~Dan's POV
The white surrounded me once again. The walls were only as immaculate as I'd left them, which was not very. They were tainted. Blood still remained from some time ago. It had been too long since I'd been here. It felt like decades. In reality, almost a month. I wasn't sad. I didn't miss being here, for once in my life. Nothing seemed to matter but Phil.
He had consumed all of my thoughts, was the person I had allowed to take over me. All I needed was to be against him and feel him. It had become my most pressing desire. More than the need to escape here and be in my hideaway. It gave me comfort still, but not of that I had gathered in his arms. My happy place had evolved to a person I cared for. A man I loved rather than a hidden room below the surface of the world. It was never my reality, it wasn't real. But Phil is.
He loves me. I would have never believed it without his honest admittance, it still seemed fictional. I viewed him so highly. I had put him on a pedestal that I had convinced myself was out of reach. I had never expected that it wouldn't matter. He let me love him anyways. He stepped down in my eyes. It gave me both happiness and a sense of guilt. He could do better, but then I couldn't be happier without him.
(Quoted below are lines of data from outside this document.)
/-- Settles O32: `pack` sets each bit at its place, where `unpack` reads it. -/
theorem layoutIsOneTransform : Obligations.LayoutIsOneTransform := by
  refine ⟨fun w => ⟨unpack_pack w, getLsbD_pack w⟩, pack_unpack, rfl, fun k cw => ?_⟩
  obtain ⟨hlow, hhigh⟩ := k.position_bounds
  exact ⟨hlow, hhigh, rfl⟩

/-! ### Linearity -/

theorem codedBit_xor (x y : Codeword) (k : CodedBit) : codedBit (x ^^^ y) k = (codedBit x k ^^ codedBit y k) :=
  BitVec.getLsbD_xor

theorem append_ofBool_xor_three (a b c a' b' c' : Bool) :
    BitVec.ofBool (a ^^ a') ++ BitVec.ofBool (b ^^ b') ++ BitVec.ofBool (c ^^ c') =
      (BitVec.ofBool a ++ BitVec.ofBool b ++ BitVec.ofBool c) ^^^
        (BitVec.ofBool a' ++ BitVec.ofBool b' ++ BitVec.ofBool c') := by
  simp only [BitVec.xor_append, BitVec.ofBool_xor_ofBool]

theorem append_ofBool_xor_four (a b c d a' b' c' d' : Bool) :
    BitVec.ofBool (a ^^ a') ++ BitVec.ofBool (b ^^ b') ++ BitVec.ofBool (c ^^ c') ++ BitVec.ofBool (d ^^ d') =
      (BitVec.ofBool a ++ BitVec.ofBool b ++ BitVec.ofBool c ++ BitVec.ofBool d) ^^^
        (BitVec.ofBool a' ++ BitVec.ofBool b' ++ BitVec.ofBool c' ++ BitVec.ofBool d') := by
  simp only [BitVec.xor_append, BitVec.ofBool_xor_ofBool]

theorem syndrome_xor (x y : Codeword) : syndrome (x ^^^ y) = syndrome x ^^^ syndrome y := by
  refine Eq.trans ?_ (append_ofBool_xor_three (check3 (unpack x)) (check2 (unpack x)) (check1 (unpack x))
    (check3 (unpack y)) (check2 (unpack y)) (check1 (unpack y)))
  simp only [syndrome, check1, check2, check3, parity1, parity2, parity3, unpack, codedBit_xor, Bool.xor_assoc,
    Bool.xor_left_comm]

theorem nibbleOf_unpack_xor (x y : Codeword) :
    nibbleOf (unpack (x ^^^ y)).data = nibbleOf (unpack x).data ^^^ nibbleOf (unpack y).data := by
  simp only [nibbleOf, unpack, codedBit_xor]
  exact append_ofBool_xor_four _ _ _ _ _ _ _ _

theorem encodeNibble_xor (m n : Nibble) : encodeNibble (m ^^^ n) = encodeNibble m ^^^ encodeNibble n := by
  revert m n; decide

/-! ### Syndromes -/

theorem syndrome_encodeNibble (n : Nibble) : syndrome (encodeNibble n) = 0 := by
  revert n; decide

/-- Flipping the bit of position `k` alone gives the syndrome `k` (R47, R49). -/
theorem syndrome_positionMask (k : Syndrome) : syndrome (positionMask k.toNat) = k := by
  revert k; decide

theorem syndrome_positionMask_position (k : CodedBit) :
    syndrome (positionMask k.position) = BitVec.ofNat 3 k.position := by
  cases k <;> rfl

/-- Settles O33: the parity bits stand where `pack` puts them, and by linearity a flip adds the syndrome of its
mask, which is the position itself. -/
theorem parityBitsCheckTheirPositions : Obligations.ParityBitsCheckTheirPositions := by
  constructor
  · intro n
    obtain ⟨-, hp1, hp2, -, hp3, -⟩ := getLsbD_pack
      { p1 := parity1 (dataBits n), p2 := parity2 (dataBits n), p3 := parity3 (dataBits n), data := dataBits n }
    exact ⟨hp1, hp2, hp3⟩
  · intro cw k j hlow hhigh
    have hj : j - 1 < 3 := by omega
    rw [syndrome_xor, syndrome_positionMask_position, BitVec.getLsbD_xor, BitVec.getLsbD_ofNat]
    simp [hj]

/-! ### Correction -/

theorem correctCodeword_of_syndrome_eq_zero (c : Codeword) (h : syndrome c = 0) : correctCodeword c = c :=
  if_pos h

theorem correctCodeword_of_syndrome_ne_zero (c : Codeword) (h : syndrome c ≠ 0) :
    correctCodeword c = c ^^^ positionMask (syndrome c).toNat :=
  if_neg h

/-- A nonzero syndrome `s` flips container bit `7 − s` and no other (R49). -/
theorem getLsbD_correctCodeword (c : Codeword) (h : syndrome c ≠ 0) (i : Nat) (hi : i < 8) :
    (correctCodeword c).getLsbD i = (c.getLsbD i ^^ (i == 7 - (syndrome c).toNat)) := by
  rw [correctCodeword_of_syndrome_ne_zero c h, BitVec.getLsbD_xor, getLsbD_positionMask _ i hi]

theorem getLsbD_seven_correctCodeword (c : Codeword) : (correctCodeword c).getLsbD 7 = c.getLsbD 7 := by
  by_cases h : syndrome c = 0
  · rw [correctCodeword_of_syndrome_eq_zero c h]
  · have hs : (syndrome c).toNat ≠ 0 := fun h0 => h (BitVec.eq_of_toNat_eq h0)
    have hbit : 7 ≠ 7 - (syndrome c).toNat := by omega
    rw [getLsbD_correctCodeword c h 7 (by decide), beq_eq_false_iff_ne.2 hbit, Bool.xor_false]

/-- The flipped bit has the syndrome it is to cancel. -/
theorem syndrome_correctCodeword (c : Codeword) : syndrome (correctCodeword c) = 0 := by
  by_cases h : syndrome c = 0
  · rw [correctCodeword_of_syndrome_eq_zero c h, h]
  · rw [correctCodeword_of_syndrome_ne_zero c h, syndrome_xor, syndrome_positionMask]
    exact BitVec.xor_self

/-- Settles O34: a nonzero syndrome is a position from 1 to 7, and the mask of that position is what is flipped. -/
theorem syndromeNamesTheFlippedBit : Obligations.SyndromeNamesTheFlippedBit := fun c =>
  ⟨correctCodeword_of_syndrome_eq_zero c, getLsbD_correctCodeword c, getLsbD_seven_correctCodeword c,
   syndrome_correctCodeword c⟩

/-! ### Decoding a valid codeword with an error pattern -/

theorem nibbleOf_unpack_encodeNibble (n : Nibble) : nibbleOf (unpack (encodeNibble n)).data = n := by
  revert n; decide

/-- A valid codeword adds nothing to the syndrome, so the correction is that of the error pattern. -/
theorem correctCodeword_encodeNibble_xor (n : Nibble) (e : Codeword) :
    correctCodeword (encodeNibble n ^^^ e) = encodeNibble n ^^^ correctCodeword e := by
  have hsyn : syndrome (encodeNibble n ^^^ e) = syndrome e := by
    rw [syndrome_xor, syndrome_encodeNibble]
    exact BitVec.zero_xor
  rw [correctCodeword, correctCodeword, hsyn]
  split
  next => rfl
  next => exact BitVec.xor_assoc _ _ _

theorem decodeNibble_encodeNibble_xor (n : Nibble) (e : Codeword) :
    decodeNibble (encodeNibble n ^^^ e) = n ^^^ decodeNibble e := by
  rw [decodeNibble, correctCodeword_encodeNibble_xor, nibbleOf_unpack_xor, nibbleOf_unpack_encodeNibble, decodeNibble]

/-- A container with syndrome 0 and bit 7 clear is the codeword of its data bits (R50). -/
theorem encodeNibble_decodeNibble (cw : Codeword) :
    syndrome cw = 0 → cw.getLsbD 7 = false → encodeNibble (decodeNibble cw) = cw := by
  revert cw; decide

/-- Exactly the error patterns of weight 0 and 1 decode to the zero nibble. -/
theorem decodeNibble_eq_zero_iff (e : Codeword) : decodeNibble e = 0 ↔ Claim.weight e ≤ 1 := by
  revert e; decide

/-! ### The perfect code -/

theorem valid_iff (cw : Codeword) : Claim.Valid cw ↔ syndrome cw = 0 ∧ cw.getLsbD 7 = false := by
  constructor
  · rintro ⟨n, rfl⟩
    exact ⟨syndrome_encodeNibble n, (getLsbD_pack _).1⟩
  · rintro ⟨hsyn, htop⟩
    exact ⟨decodeNibble cw, encodeNibble_decodeNibble cw hsyn htop⟩

theorem weight_encodeNibble_of_ne_zero (n : Nibble) : n ≠ 0 → 3 ≤ Claim.weight (encodeNibble n) := by
  revert n; decide

/-- The distance of two codewords is the weight of the codeword of their difference. -/
theorem weight_encodeNibble_xor_of_ne (m n : Nibble) (h : m ≠ n) :
    3 ≤ Claim.weight (encodeNibble m ^^^ encodeNibble n) := by
  rw [← encodeNibble_xor]
  exact weight_encodeNibble_of_ne_zero _ (mt BitVec.xor_eq_zero_iff.1 h)

/-- The codeword within distance 1 of `c` is that of the nibble `c` decodes to, and no other. -/
theorem weight_xor_encodeNibble_le_one_iff (c : Codeword) (m : Nibble) :
    Claim.weight (c ^^^ encodeNibble m) ≤ 1 ↔ m = decodeNibble c := by
  rw [← decodeNibble_eq_zero_iff, BitVec.xor_comm, decodeNibble_encodeNibble_xor]
  exact BitVec.xor_eq_zero_iff

theorem weight_le_seven (e : Codeword) : Claim.weight e ≤ 7 :=
  List.length_filter_le _ (List.range 7)

theorem length_filter_weight_encodeNibble (k : Nat) :
    ((List.range 16).filter fun n => Claim.weight (encodeNibble (BitVec.ofNat 4 n)) == k).length =
      if k = 0 ∨ k = 7 then 1 else if k = 3 ∨ k = 4 then 7 else 0 := by
  by_cases hk : k < 8
  · revert k; decide
  · have hnone : ∀ e : Codeword, Claim.weight e ≠ k := fun e => by
      have hle := weight_le_seven e
      omega
    simp only [beq_eq_false_iff_ne.2 (hnone _), List.filter_false]
    grind

theorem length_filter_decodeNibble (n : Nibble) :
    ((List.range 128).filter fun c => decodeNibble (BitVec.ofNat 8 c) == n).length = 8 := by
  revert n; decide

/-- Settles O35: by linearity the distances are weights of codewords and the spheres of radius 1 are the decoding
regions; what is left are finite tables. -/
theorem validCodewordsFormAPerfectCode : Obligations.ValidCodewordsFormAPerfectCode :=
  ⟨by decide, valid_iff, weight_encodeNibble_xor_of_ne, length_filter_weight_encodeNibble,
   fun c => ⟨decodeNibble c, weight_xor_encodeNibble_le_one_iff c⟩, length_filter_decodeNibble⟩

end Sys2Proof.Machine
end

section
/-! SUPPORT. Assembling a line by its parts: the mnemonic, then one operand, a pair of operands or a list of
bytes, each read through the tokens of its characters (spec/30_encoding.md R57). -/

namespace Sys2Proof.Machine

/-! ### The mnemonic and what follows it -/

/-- The operation of a mnemonic with the tokens of its operands (R57). -/
def parseOperands (k : Mnemonic) (ts : List Token) : Except AsmError (Option Instr) :=
  match k with
  | .enc4 => (parseOne 4 ts).map fun n => some (.enc4 n)
  | .enc8 => (parseOne 8 ts).map fun b => some (.enc8 b)
  | .encbuf => (parseBuffer ts).map fun inBuf => some (.encbuf inBuf)
  | .syn => (parseOne 8 ts).map fun c => some (.syn c)
  | .dec7 => (parseOne 8 ts).map fun c => some (.dec7 c)
  | .dec16 => (parsePair ts).map fun p => some (.dec16 p.1 p.2)
  | .decbuf => (parseBuffer ts).map fun inBuf => some (.decbuf inBuf)
  | .rsv7 => if ts = [] then .ok (some .rsv7) else .error .badOperands

/-- No two mnemonics share a spelling, so the first match is the one spelt. -/
theorem parseOperation_spell (k : Mnemonic) (ts : List Token) :
    parseOperation (.word k.spell :: ts) = parseOperands k ts := by
  cases k <;> rfl

theorem assembleLine_spell_blank (k : Mnemonic) (operands : List Char) :
    assembleLine (k.spell ++ ' ' :: operands) = parseOperands k (lexLine operands []) := by
  rw [assembleLine, lexLine_word_blank _ _ k.isWord_spell, parseOperation_spell]

/-! ### Operands of fixed width -/

theorem parseOne_lexLine (w : Nat) (cs tail : List Char) (hcs : IsWord cs) (htail : IsLineEnd tail) :
    parseOne w (lexLine (cs ++ tail) []) = parseOperand w cs := by
  rw [lexLine_word_end cs tail hcs htail, parseOne]

theorem parsePair_lexLine (x y tail : List Char) (hx : IsWord x) (hy : IsWord y) (htail : IsLineEnd tail) :
    parsePair (lexLine (x ++ ',' :: ' ' :: (y ++ tail)) []) =
      (parseOperand 8 x).bind fun a => (parseOperand 8 y).map (a, ·) := by
  rw [lexLine_word_comma x _ hx, lexLine_blank, lexLine_word_end y tail hy htail, parsePair]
I sat within the four walls that enclosed me. I felt sane for once. It was unsettling. Comfort accompanied it... I liked it. I pondered why it appealed me. It had to be Phil of course. He was the one who made me as sane as I could be. While still upholding my habit and all. Although, things were changing inside me. Maybe for the better.
My hunger was lacking. I have felt it less and less as the days have past.
It consistently gnawed and fed on me until I give into the satisfaction. But the addictive nature had started to fade. It was incomprehensible, nothing had ever had the power to stop it before. But the changes had. I felt uneasy and conflicted as I had no knowledge of how to confront this turn of events. The fear of the unknown was the cause of my dismay. I needed to hope it was for the best.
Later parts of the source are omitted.